Aletta Kraneveld (Utrecht University, The Netherlands) presented her work on a small tripeptide inhibitor for chemokine-induced alveolar damage in COPD. She had published previously that intratracheal exposure to the collagen-derived N-acetyl-Pro-Gly-Pro tripeptide (PGP) tripeptide induced a dose-dependent infiltration of neutrophils into the lungs in the mouse model, and that this recruitment was CXCR mediated. In addition, another tripeptide, Arg-Thr-Arg tripeptide (RTR), acts to bind to PGP sequences and inhibit PGP-mediated neutrophil infiltration. Here, data were presented that showed that PGP was found in the lungs of patients with COPD and healthy smokers, but not asthmatics. PGP also induced lung emphysema in the mouse after exposure to PGP, lipopolysaccharide (LPS) or cigarette smoke. In this model, the application of RTR as short as 15 min before PGP or LPS exposure abolished neutrophil recruitment in PGP- and LPS-induced emphysema. These data provide evidence that PGP may be important in COPD pathogenesis, and that PGP antagonists (e.g., RTR) may prevent or ameliorate the inflammation associated with this disease.

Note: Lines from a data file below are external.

/-- The last two decoded bits of a successful `HARD_DP`, `SOFT_DP` or `LA_DECODE` are 0, whatever the observations
(43_hard_viterbi.md R175, 44_soft_viterbi.md R196, 42_lookahead.md R151). -/
def Obligations.DecodedTailBitsAreZero : Prop :=
  ∀ (s t : State) (len : Nat),
    (exec (.hardDp len) s = .next t ∨ exec (.softDp len) s = .next t ∨ exec (.laDecode len) s = .next t) → t.status.err = .ok →
    t.mem.bitout.read (len - 2) = some false ∧ t.mem.bitout.read (len - 1) = some false

/-- `SOFT_DP` on written observations of accepted length completes, over every soft domain: `BITOUT` gets an input path from state
0 to state 0, `SMETRIC` its total squared Euclidean distance to the observations, and no other such path is nearer
(44_soft_viterbi.md R193, R196, R199). `MEMO` is left open. The last clause says that `exec` runs `SOFT_DP` so over the rationals. -/
def Obligations.SoftDpFindsTheNearestPath : Prop :=
  (∀ (S P : Type) [CommRing S] [LinearOrder S] [IsStrictOrderedRing S] (s : Generic.State S P) (os : List (S × S)),
    2 ≤ os.length → os.length ≤ s.params.nMax →
    s.mem.sobsX.Holds (os.map (·.1)) → s.mem.sobsY.Holds (os.map (·.2)) →
    ∃ (m : Buf Bit) (bits : List Bit) (memo : List (Column (Cost S))),
      execOf (.softDp os.length) s = .next { s with
        mem := { s.mem with bitout := m }, smetric := pathCost s.params.genOrder bmSoft stateZero bits os, memo := memo,
        status := { s.status with err := .ok, busy := false } } ∧
      bits.length = os.length ∧ s.mem.bitout.Wrote m bits ∧ endState stateZero bits = stateZero ∧
      ∀ other : List Bit, other.length = os.length → endState stateZero other = stateZero →
        pathCost s.params.genOrder bmSoft stateZero bits os ≤ pathCost s.params.genOrder bmSoft stateZero other os) ∧
  ∀ (s : State) (len : Nat), exec (.softDp len) s = execOf (.softDp len) s

/-- `SOFT_DP` takes no draw and reads neither `CONFIG` nor `HOBS` (44_soft_viterbi.md R191, R195). -/
def Obligations.SoftDpIgnoresTieModeAndDraws : Prop :=
  ∀ (s : State) (os : List (Soft × Soft)) (c : ConfigReg) (d : DrawSource) (h : Buf Sym), 2 ≤ os.length →
    os.length ≤ s.params.nMax → s.mem.sobsX.Holds (os.map (·.1)) → s.mem.sobsY.Holds (os.map (·.2)) →
    ∃ t, exec (.softDp os.length) s = .next t ∧ t.draws = s.draws ∧
      exec (.softDp os.length) { s with config := c, draws := d, mem := { s.mem with hobs := h } } =
        .next { t with config := c, draws := d, mem := { t.mem with hobs := h } }

/-- Zero-noise round trip of the soft decoder, over every soft domain: the constellation points of the encoded symbols decode to
the input with `SMETRIC` 0 (44_soft_viterbi.md R198, 41_channel_interface.md R121). `ENC_SEQ` is stated to complete from state 0 here, and from every state in `EncSeqEncodesTheInput`. -/
def Obligations.SoftDpRoundTripsAtZeroNoise : Prop :=
  ∀ (S P : Type) [CommRing S] [LinearOrder S] [IsStrictOrderedRing S] (s u : Generic.State S P) (bits : List Bit),
    bits.length ≤ s.params.nMax → TailForced bits → s.mem.ibuf.Holds bits → u.params = s.params →
    ∃ t, execOf (.encSeq stateZero bits.length) s = .next t ∧
      ((∀ i, i < bits.length → ∀ y, t.mem.symout.read i = some y →
          u.mem.sobsX.read i = some (if y.c0 then 1 else -1) ∧ u.mem.sobsY.read i = some (if y.c1 then 1 else -1)) →
        ∃ v, execOf (.softDp bits.length) u = .next v ∧ v.status.err = .ok ∧ v.smetric = 0 ∧ v.mem.bitout.Holds bits)

/-- Noise of magnitude below 1 on every coordinate leaves the soft decoder exact, over every soft domain (95_test_vectors.md §1.6,
derived there from R121 and R190). `ENC_SEQ` is stated to complete from state 0 here, and from every state in `EncSeqEncodesTheInput`. -/
def Obligations.SoftDpCorrectsNoiseBelowOne : Prop :=
  ∀ (S P : Type) [CommRing S] [LinearOrder S] [IsStrictOrderedRing S] (s u : Generic.State S P) (bits : List Bit),
    bits.length ≤ s.params.nMax → TailForced bits → s.mem.ibuf.Holds bits → u.params = s.params →
    ∃ t, execOf (.encSeq stateZero bits.length) s = .next t ∧
      ((∀ i, i < bits.length → ∀ y, t.mem.symout.read i = some y →
          ∃ e0 e1 : S, -1 < e0 ∧ e0 < 1 ∧ -1 < e1 ∧ e1 < 1 ∧
            u.mem.sobsX.read i = some ((point y : S × S).1 + e0) ∧ u.mem.sobsY.read i = some ((point y : S × S).2 + e1)) →
        ∃ v, execOf (.softDp bits.length) u = .next v ∧ v.status.err = .ok ∧ v.mem.bitout.Holds bits)

/-- All-zero observations decode to all zeros with `SMETRIC` 2N, over every soft domain (44_soft_viterbi.md R200). -/
def Obligations.SoftDpDecodesAllZeroObservations : Prop :=
  ∀ (S P : Type) [CommRing S] [LinearOrder S] [IsStrictOrderedRing S] (s : Generic.State S P) (n : Nat), 2 ≤ n → n ≤ s.params.nMax →
    (∀ i, i < n → s.mem.sobsX.read i = some 0 ∧ s.mem.sobsY.read i = some 0) →
    ∃ t, execOf (.softDp n) s = .next t ∧ t.status.err = .ok ∧ t.smetric = 2 * (n : S) ∧
      ∀ i, i < n → t.mem.bitout.read i = some false

/-- The soft branch metric, over every soft domain: the squared Euclidean distance to the ±1 constellation (44_soft_viterbi.md R190), not negative and
0 only at the constellation point (R194), and equal to (x0² + x1² + 2) − 2·(x0·p0 + x1·p1) (R197). -/
def Obligations.SoftBranchMetricIsSquaredDistance : Prop :=
  ∀ (S : Type) [CommRing S] [LinearOrder S] [IsStrictOrderedRing S] (x0 x1 : S) (y : Sym),
    bmSoft (x0, x1) y = (x0 - (if y.c0 then 1 else -1)) ^ 2 + (x1 - (if y.c1 then 1 else -1)) ^ 2 ∧
    0 ≤ bmSoft (x0, x1) y ∧
    (bmSoft (x0, x1) y = 0 → x0 = (if y.c0 then 1 else -1) ∧ x1 = (if y.c1 then 1 else -1)) ∧
    bmSoft (x0, x1) y = (x0 ^ 2 + x1 ^ 2 + 2) - 2 * (x0 * (if y.c0 then 1 else -1) + x1 * (if y.c1 then 1 else -1))

/-- Quantization gives back the symbol when every noise term has magnitude below 1 (41_channel_interface.md R121 to R123,
95_test_vectors.md §1.6), so at zero noise too (R124). Host side, over every soft domain. -/
def Obligations.QuantizeRemovesNoiseBelowOne : Prop :=
  ∀ (S : Type) [CommRing S] [LinearOrder S] [IsStrictOrderedRing S],
    (∀ (y : Sym) (sigma g0 g1 : S), -1 < sigma * g0 → sigma * g0 < 1 → -1 < sigma * g1 → sigma * g1 < 1 →
      quantize (addNoise y sigma g0 g1) = y) ∧
    (∀ (y : Sym) (g0 g1 : S), addNoise y 0 g0 g1 = point y) ∧ (∀ y, quantize (point y : S × S) = y)

/-! ## The parameters -/

/-- `exec`, `step` and `State.reset` are the machine over every `SOFT` and `SOFT_ENC` (00_scope.md R9, 10_state.md R47) at the
rationals, R9's reference instantiation, with the legal format `referenceEnc` (log 6): what is stated over every soft domain and
format holds of them. -/
def Obligations.ReferenceMachineIsAnInstance : Prop :=
  (∀ (i : Instr) (s : State), exec i s = execOf i s) ∧ (∀ s : State, step s = stepOf referenceEnc s) ∧
  (State.reset = resetWith State.reset.params ∧ State.reset.params.Legal) ∧ referenceEnc.Legal

/-! ## Ties at the command -/

/-- `HARD_DP` decodes the survivor path of state 0 under `CONFIG.HARD_TIE` (10_state.md R30, 43_hard_viterbi.md R164 to R167): with
1 each tie event takes one draw, the draws are taken in relaxation order and none otherwise, and the upper predecessor wins exactly
when the draw is true; with 0 the lower one wins and no draw is taken. `BITOUT` gets the path, `HMETRIC` its cost, and the draw
source stands after as many draws as there were tie events (their record is log 7). `MEMO` is left open. -/
def Obligations.HardDpResolvesEachTieByOneDraw : Prop :=
  ∀ (s : State) (hs : List Sym), 2 ≤ hs.length → hs.length ≤ s.params.nMax → s.mem.hobs.Holds hs →
    ∃ (m : Buf Bit) (bits : List Bit) (cost : Nat) (memo : List (Column (Cost Soft))),
      (survivorPaths s.params.genOrder s.config.hardTie (drawAt s.draws) bmHard hs).1.get stateZero = some (cost, bits) ∧
      bits.length = hs.length ∧ s.mem.bitout.Wrote m bits ∧
      exec (.hardDp hs.length) s = .next { s with
        mem := { s.mem with bitout := m }, hmetric := BitVec.ofNat 32 cost, memo := memo,
        draws := afterDraws s.draws (survivorPaths s.params.genOrder s.config.hardTie (drawAt s.draws) bmHard hs).2,
        status := { s.status with err := .ok, busy := false } }

/-- `SOFT_DP` decodes the survivor path of state 0 with the lower predecessor's path on every tie, over every soft domain
(44_soft_viterbi.md R195, 43_hard_viterbi.md R164, R165). `MEMO` is left open. -/
def Obligations.SoftDpKeepsTheLowerSurvivor : Prop :=
  ∀ (S P : Type) [CommRing S] [LinearOrder S] [IsStrictOrderedRing S] (s : Generic.State S P) (os : List (S × S)),
    2 ≤ os.length → os.length ≤ s.params.nMax →
    s.mem.sobsX.Holds (os.map (·.1)) → s.mem.sobsY.Holds (os.map (·.2)) →
    ∃ (m : Buf Bit) (bits : List Bit) (cost : S) (memo : List (Column (Cost S))),
      (survivorPaths s.params.genOrder false (drawAt s.draws) bmSoft os).1.get stateZero = some (cost, bits) ∧
      bits.length = os.length ∧ s.mem.bitout.Wrote m bits ∧
      execOf (.softDp os.length) s = .next { s with
        mem := { s.mem with bitout := m }, smetric := cost, memo := memo, status := { s.status with err := .ok, busy := false } }
end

Inhibition of the chemokine/chemokine receptor is one method of inhibiting chemokine function, another protocol utilizes the signaling pathways that are essential for this response. Stephen Ward (University of Bath, UK) presented data that dissected the navigational signals allowing T cells to mount a chemotactic response, specifically responding to CXCL12. Using the broad-spectrum PI3K inhibitor LY294002, it was possible to elucidate that PI3K was a major contributor to CXCL12-induced signaling and migration in freshly isolated human T cells. However, maintenance of these cells ex vivo resulted in the T cells becoming resistant to this inhibitor, suggesting that the role of PI3K in CXCL12-mediated directional migration is context dependent. Further analysis to identify the specific isoform of PI3K relevant to CXCL12-mediated migration showed that the PI3K-γ isoform was a major contributor. These data show that chemokine-induced signaling is a complex process that is dependent on the treatment of the cells studied.

Upon binding of the chemokine ligand to its receptor, the receptor is internalized by the cell, a phenomenon that was exploited by Louise Jopling (UCB Pharma, Cambridge, UK). The internalization of CXCR3 provided an effective pharmacokinetic/pharmacodynamic (PK/PD) model for the study of CXCR3 antagonists. These PK/PD models are important for the identification of biomarkers and are essential to drug discovery. In this case, the use of an animal model allows for the direct comparison of a number of antagonists, as well as the determination of important information, such as the effect of the route of treatment administration, optimal agonist concentration, plasma tolerance and potency.

Conclusion

This was a well-organized meeting that catered well to the target audience. The presenting speakers were from both industry and academia, and the topics that were presented complemented each other well. Some speakers presented cutting-edge research with emphasis on treatment and disease, whereas others provided much needed technical and practical insight into the ever-changing field of chemotaxis research. In summary, this was a highly informative and important meeting.